» INPUT MATERIAL
>>

-- ==== Sys2Proof/Machine/Save.lean ====
section
/-! DEFINITION. Pre-emption (R172 to R174, R279): STOP, the save record at SAVEB, START and CONTINUE, and the change of
the copy a time-shared core runs (R464, R467). -/

set_option Elab.async false

namespace Sys2Proof.Machine

/-! ### The save record's words (R173). The images' inner layout is the model's: only the restore reads it. -/

/-- Words up to a length, zeros behind them. -/
def padTo (n : Nat) (ws : List Word) : List Word := ws.take n ++ List.replicate (n - ws.length) 0

/-- A vector register as 8 words. -/
def vWords (x : VWord) : List Word := (List.range 8).map fun i => x.extractLsb' (64 * i) 64
/-- Eight words as a vector register. -/
def wordsV (ws : List Word) : VWord := BitVec.ofNat 512 (ofBytes (wordsBytes (padTo 8 ws)))

/-- Per-context control registers, in a fixed order. -/
def CtxRegs.words (r : CtxRegs) : List Word :=
  [r.budg, r.tstp, r.msgid, r.fflg, r.actf, r.rfinf, r.sminf, r.fmta, r.fmtb, r.fmtc, r.scla, r.sclb, r.sclf, r.mmsk,
   r.encm, r.fctl, r.grow, r.pairc, r.pairt, r.gangt, r.rngk, r.arh, r.scur]

/-- The registers those words give; reserved bits are not stored (R10). -/
def CtxRegs.ofWords (ws : List Word) : CtxRegs where
  budg := ws.getD 0 0
  tstp := ws.getD 1 0
  msgid := ws.getD 2 0 &&& 0xFFFF
  fflg := ws.getD 3 0 &&& crMask 0x00E
  actf := ws.getD 4 0 &&& 0x1F
  rfinf := ws.getD 5 0 &&& 0x1_031F
  sminf := ws.getD 6 0 &&& 0x1_FFFF_FFFF
  fmta := ws.getD 7 0 &&& crMask 0x040
  fmtb := ws.getD 8 0 &&& crMask 0x041
  fmtc := ws.getD 9 0 &&& crMask 0x042
  scla := ws.getD 10 0 &&& crMask 0x043
  sclb := ws.getD 11 0 &&& crMask 0x044
  sclf := ws.getD 12 0 &&& crMask 0x045
  mmsk := ws.getD 13 0 &&& crMask 0x046
  encm := ws.getD 14 0 &&& crMask 0x047
  fctl := ws.getD 15 0 &&& crMask 0x048
  grow := ws.getD 16 0 &&& 0xFFFF_FFFF
  pairc := ws.getD 17 0 &&& crMask 0x04A
  pairt := ws.getD 18 0 &&& crMask 0x04B
  gangt := ws.getD 19 0 &&& crMask 0x04C
  rngk := ws.getD 20 0 &&& crMask 0x060
  arh := ws.getD 21 0 &&& crMask 0x070
  scur := ws.getD 22 0 &&& 0x1_FFFF_FFFF

/-- Half a context image: pc, g1 to g31, v0 to v15, k1 to k7 and the control registers. -/
def Regs.words (r : Regs) : List Word :=
  padTo 256 (r.pc :: r.g.toList.tail ++ r.v.toList.flatMap vWords ++ r.k.toList.tail ++ r.cr.words)

/-- The registers of half a context image. -/
def Regs.ofWords (ws : List Word) : Regs where
  pc := pcWord 0 (ws.getD 0 0)
  g := Vector.ofFn fun i : Fin 32 => if i.val = 0 then 0 else ws.getD i.val 0
  v := Vector.ofFn fun i : Fin 16 => wordsV ((ws.drop (32 + 8 * i.val)).take 8)
  k := Vector.ofFn fun i : Fin 8 => if i.val = 0 then 0 else ws.getD (159 + i.val) 0
  cr := CtxRegs.ofWords (ws.drop 167)

/-- A receive-queue image: ABCNT stands in bits 63:48 of the header word. -/
def Msg.words (m : Msg) : List Word :=
  padTo 32 (m.w0 :: (m.w1 ||| w64 (m.abcnt * 2 ^ 48)) :: m.payload)

/-- A receive queue of 16 images. -/
def queueWords (q : List Msg) : List Word := padTo 512 (q.flatMap Msg.words)

/-- The code of an entry's state. -/
def EntSt.code : EntSt → Nat
  | .free => 0 | .held => 1 | .ready => 2 | .refused => 3 | .await => 4

/-- A send-queue entry's image: its state and marks stand in the header's free bits; an atomic's operands in the
payload, but not the memory that its address was found to name. -/
def Entry.words (e : Entry) : List Word :=
  let marks := e.st.code * 2 ^ 56 + b2n e.resv * 2 ^ 55 + b2n e.isRply * 2 ^ 54 + e.why % 4 * 2 ^ 60 +
    b2n e.atomic.isSome * 2 ^ 62
  let body : List Word := match e.atomic with
    | some a => [w64 a.op, a.addr, a.v, a.w, w64 a.n, a.haddr, w64 (b2n a.rel)]
    | none => e.payload
  padTo 32 ((w64 (fld e.haddr 47 0) ||| (e.mid <<< 48)) :: (e.hd ||| w64 marks) :: body)

/-- The code of a job slot's state in its image. -/
def JobSt.code : JobSt → Nat
  | .free => 0 | .held => 1 | .queued => 2 | .running => 3 | .parked => 4 | .ended => 5

/-- A job slot image: state, generation and KIND, the latest status, and a parked job's progress and operands. -/
def Job.words (j : Job) : List Word :=
  padTo 8 (w64 (j.st.code + j.gen.toNat * 2 ^ 8 + j.kind * 2 ^ 24) :: j.status :: w64 j.done :: j.ops)

/-- A context's image: the registers, the checkpoint, and what is left of the budget count behind the registers (R173). -/
def Ctx.image (y : Ctx) : List Word := y.regs.words.take 255 ++ [w64 y.left] ++ y.ckpt.words

/-- The contexts a test holds for, as a mask. -/
def ctxMask (x : Core) (p : CtxSt → Bool) : Nat :=
  ([0, 1, 2, 3] : List (Fin 4)).foldl (fun n i => n + b2n (p (x.ctx i).st) * 2 ^ i.val) 0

<<

» AIM OF THE TASK
Return exactly the leading lines of the listing, stopping after the line in which "def wordsV (ws" occurs.

» ANSWER TO THIS TASK
-- ==== Sys2Proof/Machine/Save.lean ====
section
/-! DEFINITION. Pre-emption (R172 to R174, R279): STOP, the save record at SAVEB, START and CONTINUE, and the change of
the copy a time-shared core runs (R464, R467). -/

set_option Elab.async false

namespace Sys2Proof.Machine

/-! ### The save record's words (R173). The images' inner layout is the model's: only the restore reads it. -/

/-- Words up to a length, zeros behind them. -/
def padTo (n : Nat) (ws : List Word) : List Word := ws.take n ++ List.replicate (n - ws.length) 0

/-- A vector register as 8 words. -/
def vWords (x : VWord) : List Word := (List.range 8).map fun i => x.extractLsb' (64 * i) 64
/-- Eight words as a vector register. -/
def wordsV (ws : List Word) : VWord := BitVec.ofNat 512 (ofBytes (wordsBytes (padTo 8 ws)))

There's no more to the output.